McWilliams was very sick with AIDS and cancer, and the medicines he used made him nauseated, which he was able to ameliorate by smoking marijuana. The DEA charged McWilliams with various crimes in connection with a medical marijuana operation. Forbidden by the judge from mentioning his medical condition in court, he was forced to plead guilty and hope for leniency. While out on $250,000 bond for sentencing, and refraining from using marijuana as a condition of the bond secured by his mother’s house, he apparently vomited and choked to death.
I only know of McWilliams through his amazing book, Ain’t Nobody’s Business If You Do: The Absurdity of Consensual Crimes in a Free Country. It’s a passionate cry for freedom, the simple human freedom to do what we want as long as no one else gets hurt. Go ahead and click the link. That’s not an Amazon page, that’s the entire book, posted online for free the way McWilliams wanted it.
This book has been a huge influence on my personal moral philosophy. I had already come to an intellectual conclusion that things like the War on Drugs were wrong, but I hadn’t really internalized the idea. Then I read a section in Ain’t Nobody’s Business If You Do where McWilliams describes getting a ticket for a traffic violation and later getting busted for smoking marijuana. He points out that the traffic violation presented a genuine danger to his fellow human beings, but using drugs harmed no one other than perhaps the user, so despite what the cops and the legislature and almost everyone thought, the traffic violation was the greater crime. In fact, using drugs was no crime at all. I realized that this crazy idea was something I could believe. And it changed everything.
The other thing I remember about McWillaims is his astonishment at the types of people who fought on the dark side:
I write these things and feel myself in mortal combat with a gnarly monster; then I remember the human faces of the kind people who tried to make me comfortable with small talk as they went through my belongings as neatly as they could. Then I remember, painfully, that the War on Drugs is a war fought by decent Americans against other decent Americans, and these people rifling through my belongings really were America’s best — bright young people willing to die for their country in covert action. It takes a special kind of person for that, and every Republic must have a generous number of them in order to survive.

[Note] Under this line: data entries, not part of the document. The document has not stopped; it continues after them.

/-- The recovery registers (R577, R600). -/
def recoveryOffset (off : Nat) : Bool :=
  off == F.ARC_RCV_CTRL || off == F.ARC_RCV_STATUS || (decide (F.ARC_RCV_BUF 0 ≤ off) && decide (off ≤ F.ARC_RCV_BUF 63))

/-- Offsets that answer: in boot-hold those of R600, else all but the recovery registers. -/
def State.answers (s : State) (off : Nat) : Bool :=
  if s.stage = 8 then decide (off < 0xC000) || recoveryOffset off else !recoveryOffset off

/-- The MSI-X table and pending bits (Table 23.1). -/
def msixTable (off : Nat) : Bool := decide (0xFE000 ≤ off) && decide (off < 0xFE200)
def msixPba (off : Nat) : Bool := decide (0xFF000 ≤ off) && decide (off < 0xFF008)

/-- A multiple of 4 that names something (R87, R597, R600). -/
def State.named (s : State) (off : Nat) : Bool := s.answers off && ((regAt off).isSome || msixTable off || msixPba off)

/-! ### Judging a write -/

/-- The owner of a stopped-only field runs: register `r` at indices `i`, bottom bit `lo` (R208). -/
def State.ownerRuns (s : State) (r : Reg) (i : List Nat) (lo : Nat) : Bool :=
  let a := nth i 0 0
  match r with
  | .ARR_CAM_CTRL | .ARR_START_TIME_LO | .ARR_START_TIME_HI | .ARR_STROBE_MAP | .ARR_CAM_BAND => s.camRuns a
  | .ARR_BLACK => s.camRuns (s.g F.ARR_BLACK_OWNER)
  | .XPT_FMT => s.xstate a == 4
  | .PIP_SRC | .PIP_TAP_CTRL => s.pipeRuns a
  | .MON_CFG => s.on (F.MON_CTRL_EN a)
  | .MON_STREAM => (List.range 8).any fun m => s.on (F.MON_CTRL_STREAM m)
  | .ILM_STROBE_CTRL => s.on (F.ILM_STROBE_CTRL_EN a)
  | .PIO_PIN_CFG => (s.eng (s.g (F.PIO_PIN_CFG_OWNER a))).running
  | .PIO_CLKDIV | .PIO_EXEC | .PIO_PINS | .PIO_QCFG => (s.eng a).running
  | .PIO_PROG =>
    let x := s.eng a
    x.running && (if x.starting then s.g (F.PIO_EXEC_BANK a) else x.bank) == nth i 1 0
  | .HAL_Q_CTRL => s.on (F.HAL_Q_CTRL_EN a)
  | .USH_SQ_BASE_LO | .USH_SQ_BASE_HI | .USH_SQ_CTRL => s.on (F.USH_SQ_CTRL_EN a)
  | .USH_CQ_BASE_LO | .USH_CQ_BASE_HI | .USH_CQ_CTRL => s.on (F.USH_CQ_CTRL_EN a)
  | .USH_NQ_BASE_LO | .USH_NQ_BASE_HI | .USH_NQ_CTRL => s.on (F.USH_NQ_CTRL_EN a)
  | _ => lo == 32

/-- Values of a tap's field that Table 10.5 ignores for its tap (R624). -/
def tapFieldBad (t lo v : Nat) : Bool :=
  if t = 3 then false
  else if lo = 4 then (if t = 0 then decide (1 < v) else decide (2 < v))
  else if lo = 8 then t == 0 && v == 0
  else if lo = 13 then t != 0 && decide (2 < v)
  else false

/-- A value outside a field's range, or in an encoding its table ignores (R87). -/
def State.valueBad (s : State) (r : Reg) (i : List Nat) (f : FieldRow) (v : Nat) : Bool :=
  let inside := f.ok.isEmpty || f.ok.any fun x => decide (x.1 ≤ v) && decide (v ≤ x.2)
  !inside || (match r with
    | .PIP_SRC => v != 0 && (s.boundTo v).any (· != nth i 0 0)
    | .PIP_TAP_CTRL => tapFieldBad (nth i 1 0) f.lo v
    | .XPT_FMT => f.lo == 0 && v % 4 != 0
    | _ => false)
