-- ==== Sys2Proof/Certificates/Slice0/Obligations.lean ====
section
/-! DEFINITION. The statements about the model: for every command what a state it runs on leaves, frames, invariants of
every step. -/

open Sys2Proof Sys2Proof.Machine

/-- For every command and state, a step of the state with that command at the front of its queue is exec of the command on the state with the rest of the queue. -/
def Obligations.StepRunsFront : Prop :=
  ∀ (c : Instr) (l : List Instr) (s : State), s.pending = c :: l → step s = exec c { s with pending := l }

/-- The model's own choice (log entry 1): on an empty queue the events whose tick has come join the queue in the order they were fixed and nothing else changes; where none is due one tick passes, NEWEL_TIME advances as the Newel counts, and what the block stores in the Store, the Archive, the Hall, the link and the galleries stays. -/
def Obligations.EmptyQueueIdles : Prop :=
  ∀ s : State,
    (  s.pending = [] →
      (s.agenda.any fun e => decide (e.1 ≤ s.now)) = true →
      ∃ t, step s = .next t ∧
        t = { s with pending := (s.agenda.filter fun e => decide (e.1 ≤ s.now)).map (·.2)
                     agenda := s.agenda.filter fun e => decide (s.now < e.1) }) ∧
    (  s.pending = [] →
      (s.agenda.any fun e => decide (e.1 ≤ s.now)) = false →
      ∃ t, step s = .next t ∧ t.now = s.now + 1 ∧
        (s.newel.counting = .ticks ∨ s.newel.counting = .own → t.newel.time = s.newel.time + 1) ∧
        (s.newel.counting = .held → t.newel.time = s.newel.time) ∧
        (s.newel.counting = .refCycles →
          t.newel.time = s.newel.time + (if s.newel.refTicks = 14 then 15 else 0)) ∧
        t.newel.phase = s.newel.phase ∧
        t = { s with agenda := t.agenda, now := t.now, regs := t.regs, eff := t.eff, late := t.late,
                     moment := t.moment, newel := t.newel, strobes := t.strobes, cams := t.cams,
                     placed := t.placed, notices := t.notices, pipes := t.pipes, joins := t.joins,
                     planner := t.planner, pio := t.pio, usher := t.usher })

/-- After n counts a sat counter of width w holds the smaller of its old value plus n and 2^w - 1, and a wrap counter its old value plus n modulo 2^w, whatever counter of up to 32 bits it is; n counts made at once leave the same value. -/
def Obligations.CounterRule : Prop :=
  ∀ (c : Ctr) (s : State) (n : Nat), 0 < c.width → c.width ≤ 32 →
    (c.sat = true → (overIdx (fun _ u => u.bump c) n s).ctr c = min (s.ctr c + n) (2 ^ c.width - 1)) ∧
    (c.sat = false → (overIdx (fun _ u => u.bump c) n s).ctr c = (s.ctr c + n) % 2 ^ c.width) ∧
    (s.bumpBy c n).ctr c = (overIdx (fun _ u => u.bump c) n s).ctr c

/-- For a list of different head jets of one gallery g, bit n of the jet mask of their fire command is 1 exactly if head jet 32 g + n is among them, for every channel n; the mask has 32 bits. -/
def Obligations.FireMask : Prop :=
  ∀ (g : Nat) (l : List Nat), g < 8 → l.Nodup → (∀ j ∈ l, j / 32 = g) →
    jetMask l < 2 ^ 32 ∧ ∀ n, n < 32 → bitN (jetMask l) n = decide (32 * g + n ∈ l)

/-- A served, aligned 8-byte write of BAR 0 leaves what the 4-byte write of its lower half and then the 4-byte write of its upper half leave, each judged on its own. -/
def Obligations.WriteHalves : Prop :=
  ∀ s : State, ∀ (off : Nat) (d : Nat),
  s.served = true →
  off % 8 = 0 →
  Completes (.registerWrite off 8 d) s fun t =>
    t = (s.traffic.bar0Write off 4 (d % 2 ^ 32)).bar0Write (off + 4) 4 (d / 2 ^ 32 % 2 ^ 32)

/-- A fire command for an enumerated gallery, not late, whose queue holds 128 commands is not queued: the Hall and the planner with its E values stand, EJP_CNT_FQ_FULL of the gallery counts, bit g of QFULL is 1; an urgent notice EJP_FIRE_QUEUE_FULL is raised exactly if the bit went from 0 to 1. -/
def Obligations.FullFireQueue : Prop :=
  ∀ s : State, ∀ (g : Nat) (c : FireCmd),
  g < 8 →
  s.enumerated g = true →
  s.lateNow c.fire = false →
  128 ≤ (s.fireQueue g).length →
  (s.queueFire g c).hall = s.hall ∧ (s.queueFire g c).planner = s.planner ∧
  (s.queueFire g c).ctr (C.EJP_CNT_FQ_FULL g) = (C.EJP_CNT_FQ_FULL g).plus (s.ctr (C.EJP_CNT_FQ_FULL g)) 1 ∧
  bitN ((s.queueFire g c).g F.EJP_FLAGS_QFULL) g = true ∧
  ((bitN (s.g F.EJP_FLAGS_QFULL) g = true ∨ bitN (s.lately.cleared.get F.EJP_FLAGS).toNat (8 + g) = true) →
    (s.queueFire g c).notices = s.notices) ∧
  (bitN (s.g F.EJP_FLAGS_QFULL) g = false → bitN (s.lately.cleared.get F.EJP_FLAGS).toNat (8 + g) = false →
    (s.queueFire g c).notices.map (·.nseq) = modNth (s.notices.map (·.nseq)) 0 fun n => (n + 1) % 2 ^ 32) ∧
  (bitN (s.g F.EJP_FLAGS_QFULL) g = false → bitN (s.lately.cleared.get F.EJP_FLAGS).toNat (8 + g) = false →
    ∀ r, s.notices.head? = some r → r.held.length < 64 →
    ∃ q m, (s.queueFire g c).notices.head? = some q ∧ m ∈ q.held ∧ m.code = 0x8C11 ∧ m.unit = g ∧ m.stamp = s.time)

/-- A fire command for an enumerated gallery, not late, whose queue has room enters the end of the queue with the SEQ of its gallery; EJP_CNT_CMD of the gallery rises by 1, wrapping at 32 bits, and SEQ advances by 1 modulo 65,536, the SEQ of every other gallery kept. -/
def Obligations.CommandQueued : Prop :=
  ∀ s : State, ∀ (g : Nat) (c : FireCmd),
  g < 8 →
  s.enumerated g = true →
  s.lateNow c.fire = false →
  (s.fireQueue g).length < 128 →
  (s.queueFire g c).ctr (C.EJP_CNT_CMD g) = (s.ctr (C.EJP_CNT_CMD g) + 1) % 2 ^ 32 ∧
  (s.queueFire g c).planner =
    { s.planner with seq := modNth s.planner.seq g fun n => (n + 1) % 65536 } ∧
  (s.queueFire g c).hall.fire =
    modNth s.hall.fire g fun l => l ++ [{ c with seq := nth s.planner.seq g 0, entered := s.time }]

/-- After power-on reset the queue is empty and no event is fixed, registers of each block read as the Reset columns say, the wear counts and the rollback counter of a new head are 0, and every memory is in its canonical form. That nothing is in the agenda is the model's own way of holding events (log entry 1). -/
def Obligations.ResetValues : Prop :=
  State.reset.pending = [] ∧ State.reset.agenda = [] ∧ State.reset.memWf = true ∧
    State.reset.wear = [] ∧ State.reset.rollback = 0 ∧
    State.reset.g F.PWR_RESET_CAUSE_POR = 1 ∧ State.reset.g (F.ARR_PERIOD_TICKS 0) = 1800000 ∧
    State.reset.g (F.ARR_PERIOD_TICKS 1) = 1800000 ∧ State.reset.g F.EJP_DUR_DOUBT_TICKS = 4500000 ∧
    (∀ r, r < 4 → State.reset.g (F.EJP_ROW_FALLBACK_TICKS r) = 99115080 ∧ State.reset.g (F.EJP_ROW_DIST_UM r) = 180000 ∧
      State.reset.g (F.EJP_ROW_DIST_EN r) = 0) ∧
    (∀ g, g < 8 → State.reset.g (F.EJP_JET_EN_MASK g) = 0 ∧ State.reset.g (F.EJP_DUR_BASE g) = 4500000) ∧
    (∀ i, i < 16 → State.reset.g (F.USH_SQ_CTRL_EN i) = 0)

/-- Every command on every state answers a next state, never a fault or a refusal; it leaves the queue of waiting commands and the count of ticks alone, no block of the Archive loses wear, the rollback counter does not fall, and memories in canonical form stay so. -/
def Obligations.EveryCommandCompletes : Prop :=
  ∀ (c : Instr) (s : State), ∃ t, exec c s = .next t ∧ Keeps s t

/-- From every state whose register files, Store, Archive, wear accounts and host memory are in canonical form, whatever step the machine takes, a command or the passage of time, leaves them so; that reset has the form is part of ResetValues. -/
def Obligations.StepKeepsMemory : Prop :=
  ∀ s t : State, s.memWf = true → step s = .next t → t.memWf = true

But instead of our best and our brightest being trained to hunt down terrorist bombs or child abductors — to mention but two useful examples — our misguided government is using all that talent to harass and arrest Blacks, Hispanics, the poor, and the sick — the casualties in the War on Drugs, the ones that, to quote Leonard Cohen again, “sank beneath your wisdom like a stone.” It is the heart of the evil of a prohibition law in a free country. After all, picking on someone with AIDS and cancer is a little redundant, don’t you think?
On the way out, one of the DEA agents said, “Have a nice day.”
I believe the comment was sincere.
I never know what to make of that. Oh, I understand what McWilliams was saying, and I think it’s probably true. It’s a mistake to think these people are stupid, and it’s probably unhelpful to think of them as evil. But sometimes that just makes it all the more hopeless: How can these “decent Americans” not understand that they are hurting people for no reason?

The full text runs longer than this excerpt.